In order to make sure data is sent to consumers , the data is cached at Kafka. This creates a risk of leaking. The risk is considered acceptable when Kafka infrastructure runs on-premises. The risk increases when Kafka infrustructure runs on public cloud. It further increases when using a SaaS Kafka.

Ideally the team running the Kafka platform should not be responsible for this risk. Instead, producers shoud be encouraged to encrypt data before it is sent to Kafka.

Complications

So it is now Kafka producers and consumers responsiblity to encrypt and decrypt the data. This is not easy.

In order to do data encrypt and decrypt operations, applications need a shared Data Encryption Key, and single use only nonce or IV between encryptor and decryptor, if they are shared without protection, then data is at risk of leaking.
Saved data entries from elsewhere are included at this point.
-- ==== Sys2Proof/Machine/Usage.lean ====
section
/-! DEFINITION. Usage and key commands (chapter 19): billing periods, collection, and the keys. -/

namespace Sys2Proof.Machine

/-! ### Billing periods (R476 to R478) -/

/-- DECOMMISSIONED: no period closes (R479). -/
def Ctl.retired (c : Ctl) : Bool := c.nat Obj.lifecycle_state == 4

/-- PERIOD_CLOSE: due at the first powered second at which the period has run its length; a full store leaves it open. A close
whose challenges have ended meanwhile writes its records. -/
def execPeriodClose (s : State) : Host.Outcome State Fault Refusal :=
  let c := s.mach.ctl
  if c.retired = true ∨ c.awake = false then .next s
  else if c.use.closing.isSome then nextCtl s c.closeRecords
  else if c.powered < c.nat Obj.period_start + c.use.length then .next s
  else if c.storeFull then nextCtl s (c.setUse { c.use with overdue := true })
  else nextCtl s c.closePeriod

/-- close_period (R487); a close in course serves it too. -/
def ownClosePeriod (n : Nat) (c : Ctl) : Nat × Ctl :=
  (St.STARTED,
    if c.storeFull then c.cmdNowFail Obj.close_period n St.USAGE_STORE_FULL Src.USAGE_CMD_DONE
    else
      let c1 := c.cmdRun Obj.close_period n
      if c1.use.closing.isSome then c1 else c1.closePeriod)

/-- CLOSE_PERIOD. -/
def execClosePeriod (r : Req) (arg : Nat) (s : State) : Host.Outcome State Fault Refusal :=
  nextMach s (s.mach.ctlRow r Obj.close_period (le 1 arg) ownClosePeriod)

/-! ### Collection (R481, R482) -/

/-- A sector of the usage region whose records have all been collected: its slots lie outside [tail, head) and are not the
ones of the sector usage_head stands in. -/
def Ctl.sectorCollected (c : Ctl) (sector : Nat) : Bool :=
  let head := c.nat Obj.usage_head
  let tail := c.nat Obj.usage_tail
  (List.range 4).all fun i =>
    let b := c.slotBytes (0x400000 + (4 * sector + i) * 1024)
    b.isEmpty && !(decide (head % 4096 / 4 = sector) && decide (head % 4 ≤ i)) ||
      (!b.isEmpty && decide (usageSeq b < tail ∧ usageSeq b < head))

/-- A sector erased. -/
def Ctl.eraseSector (c : Ctl) (sector : Nat) : Ctl :=
  let left := c.attic.slots.filter fun e =>
    decide (e.1 < 0x400000 + sector * 4096 ∨ 0x400000 + (sector + 1) * 4096 ≤ e.1)
  { c with attic := { c.attic with slots := left } }

/-- Every sector whose records are all collected erased. -/
def Ctl.eraseCollected (c : Ctl) : Ctl :=
  let d := forEach (List.range 1024) (fun d k => if c.sectorCollected k then d.eraseSector k else d) c
  d.showRegion regionUsage

/-- A write of usage_tail (R482). -/
def ownUsageTail (v _n : Nat) (c : Ctl) : Nat × Ctl :=
  if v < c.nat Obj.usage_tail ∨ c.nat Obj.usage_head < v then refuse St.OUT_OF_RANGE c
  else (St.OK, (c.putN Obj.usage_tail v).eraseCollected.showStore)

/-- USAGE_TAIL_WRITE. -/
def execUsageTailWrite (r : Req) (arg : Nat) (s : State) : Host.Outcome State Fault Refusal :=
  nextMach s (s.mach.ctlRow r Obj.usage_tail (le 4 arg) (ownUsageTail arg))

/-! ### Keys (R484 to R486) -/

/-- A key's check value. -/
def keyCheck (k : List Byte) : Nat := fld (sha256 k) 0 4

/-- A key wrapped, or unwrapped, for a field of a KEYS record (R485). -/
def wrapKey (offset seq : Nat) (k : List Byte) : List Byte :=
  let text : List Byte := [0x4B, 0x45, 0x59, 0x57, 0x52, 0x41, 0x50]
  List.zipWith (fun a b => a ^^^ b) k (hmac deviceKeyBytes (text ++ le 1 offset ++ le 4 seq))

/-- The keys after a change. -/
def Keys.change (k : Keys) : KeyChange → Keys
  | .stage key => { k with staged := key }
  | .fused => k
  | .setFamily j _ key => { k with family := kvSet [] k.family j key }
  | .clearFamily j => { k with family := kvSet [] k.family j [] }

/-- A place of the KEYS record. -/
def Ctl.keyPlace (c : Ctl) (seq j : Nat) : List Byte :=
  let k := kvGet [] c.keys.family j
  if k.isEmpty then [0xFF, 0xFF] ++ zeros 38
  else le 2 (c.nat (Obj.key_family j)) ++ [1, 0] ++ wrapKey (44 + 40 * j) seq k ++ le 4 (keyCheck k)

/-- The data of a KEYS record of a sequence (R485). -/
def Ctl.keysData (c : Ctl) (seq : Nat) : List Byte :=
  let staged := c.nat Obj.service_key_state == 1
  (if staged then [1, 0, 0, 0] ++ wrapKey 4 seq c.keys.staged ++ le 4 (keyCheck c.keys.staged) else zeros 40) ++
    ((List.range 4).map (c.keyPlace seq)).flatten

/-- The objects that show the keys. -/
def Ctl.showKeys (c : Ctl) (k : KeyChange) : Ctl :=
  match k with
  | .stage key => (c.putN Obj.service_key_state 1).putN Obj.service_key_check (keyCheck key)
  | .fused => c
  | .setFamily j f key => (c.putN (Obj.key_family j) f).putN (Obj.family_key_check j) (keyCheck key)
  | .clearFamily j => (c.putN (Obj.key_family j) 0xFFFF).putN (Obj.family_key_check j) 0

/-- A KEYS record committed with its change, which holds from then on (R486); KEY_CHANGE rings. -/
def Ctl.commitKeys (c : Ctl) (k : KeyChange) : Ctl :=
  let c1 := ({ c with keys := c.keys.change k }).showKeys k
  let c2 := c1.commitRecord regionKeys 0 0 (c1.keysData (c1.nextSeq regionKeys 0 0))
  c2.ring Src.KEY_CHANGE 0xFFFF 0

/-- The change a key command asks for goes to the attic, or why it fails. -/
def Ctl.keyCommand (c : Ctl) (cmd n code : Nat) (k : KeyChange) : Nat × Ctl :=
  if !c.atticReady then refuse St.ATTIC_NOT_READY c
  else (St.STARTED,
    if code ≠ 0 then c.cmdNowFail cmd n code Src.USAGE_CMD_DONE else (c.cmdRun cmd n).atticWrite (.keys k cmd))

/-- stage_service_key: key 32 bytes, check U32. -/
def ownStageKey (v : List Byte) (n : Nat) (c : Ctl) : Nat × Ctl :=
  let key := slice v 0 32
  let code := if c.nat Obj.service_key_state = 2 then St.KEY_STATE else if keyCheck key ≠ fld v 32 4 then St.KEY_CHECK else 0
  c.keyCommand Obj.stage_service_key n code (.stage key)

/-- STAGE_SERVICE_KEY. -/
def execStageServiceKey (r : Req) (value : List Byte) (s : State) : Host.Outcome State Fault Refusal :=
  nextMach s (s.mach.ctlRow r Obj.stage_service_key value (ownStageKey value))

/-- set_family_key: place U8, 0, family U16, key 32 bytes, check U32. -/
def ownSetFamily (v : List Byte) (n : Nat) (c : Ctl) : Nat × Ctl :=
  let j := fld v 0 1
  let f := fld v 2 2
  let key := slice v 4 32
  let held := (List.range 4).any fun i => i != j && !(kvGet [] c.keys.family i).isEmpty && c.nat (Obj.key_family i) == f
  let code := if f = 0xFFFF ∨ held = true then St.KEY_FAMILY else if keyCheck key ≠ fld v 36 4 then St.KEY_CHECK else 0
  c.keyCommand Obj.set_family_key n code (.setFamily j f key)

/-- SET_FAMILY_KEY. -/
def execSetFamilyKey (r : Req) (value : List Byte) (s : State) : Host.Outcome State Fault Refusal :=
  nextMach s (s.mach.ctlRow r Obj.set_family_key value (ownSetFamily value))

/-- clear_family_key. -/
def ownClearFamily (j n : Nat) (c : Ctl) : Nat × Ctl := c.keyCommand Obj.clear_family_key n 0 (.clearFamily j)

/-- CLEAR_FAMILY_KEY. -/
def execClearFamilyKey (r : Req) (arg : Nat) (s : State) : Host.Outcome State Fault Refusal :=
  nextMach s (s.mach.ctlRow r Obj.clear_family_key (le 1 arg) (ownClearFamily arg))

/-- The keys a valid KEYS record holds: staged service key, and (place, family, key). -/
def recordKeys (b : List Byte) : List Byte × List (Nat × Nat × List Byte) :=
  let d := recordData b
  let seq := recordSeq b
  (if fld d 0 1 = 1 then wrapKey 4 seq (slice d 4 32) else [],
    ((List.range 4).filter fun j => fld d (42 + 40 * j) 1 == 1).map fun j =>
      (j, fld d (40 + 40 * j) 2, wrapKey (44 + 40 * j) seq (slice d (44 + 40 * j) 32)))

/-- The keys read at start-up (R485, R426): family places, and the staged service key unless one is fused. -/
def Ctl.loadKeys (c : Ctl) : Ctl :=
  let found := match c.validRecord regionKeys 0 0 with
    | some b => recordKeys b
    | none => ([], [])
  let c1 := forEach found.2 (fun c e =>
    ({ c with keys := { c.keys with family := kvSet [] c.keys.family e.1 e.2.2 } }).showKeys (.setFamily e.1 e.2.1 e.2.2))
    { c with keys := { c.keys with family := [] } }
  if c.life.burntP ∨ c.life.burntF ∨ c.life.burntD then
    let c2 := (c1.putN Obj.service_key_state 2).putN Obj.service_key_check (if c.keys.fused then keyCheck c.keys.staged else
      keyCheck ((List.range 32).map fun i => BitVec.ofNat 8 (Config.fusedServiceKey i)))
    if found.1.isEmpty then c2 else c2.atticWrite (.keys .fused 0)
  else if found.1.isEmpty then { c1 with keys := { c1.keys with staged := [] } }
  else ({ c1 with keys := { c1.keys with staged := found.1 } }).showKeys (.stage found.1)

end Sys2Proof.Machine
end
Protection means many things, including frequent rotation and encryption in transit and at rest.

The Encryption Algorithm is also an important factor to consider. Producers and consumers need to share the same arlgorithm and mode. Not all languages have mature encryption libraries accross all arlgorisms and modes.

With those difficulties and limitations, letting application teams do encryption and decryption by themselves is costly in the long run.

Solutions

HashiCorp Vault supports many ways of encryption, including Transit, Format Preserving Encryption, and Tokenisation. Each one is suited for different use cases.

Vault transit secret engine can be considered a general purpose Encryption as a Service that is easily accessible via API calls. Applications can send plaintext data to a Vault end point for encryption, or ciphertext for decryption, without the need to access the DEK or encryption arlgorithm and mode.

Format Preserving Encryption operates in a similar fashion and is designed to encrypt the data while keeping data format intact.

demo setup

The demo code that follows allows you to setup Kafka Producers using Vault for Encryption as a Service. The examples provided show both transit encrption and format preserving encrption and demonstrate that without much trouble applications teams can leverage Vault as their EaaS provider consistently on any cloud, or with any platform.

setup confluent

Go to confluent and sign-up a free account. During the registraiton process, make sure select "developer" as your job role. Developers get access to free trial without exipry as long as only one Kafka cluster is used.

Once logged in, create a Cloud API key with global access, and setup enviroment variables:

export CONFLUENT_CLOUD_API_SECRET=<your secret>
export CONFLUENT_CLOUD_API_KEY=<your key>

Get into the terraform subdirectory and do the terraform dance:

terraform init
terraform plan
terraform apply 

The terraform code will setup the confluent enviroment/cluster/topics that are necessary for the demo.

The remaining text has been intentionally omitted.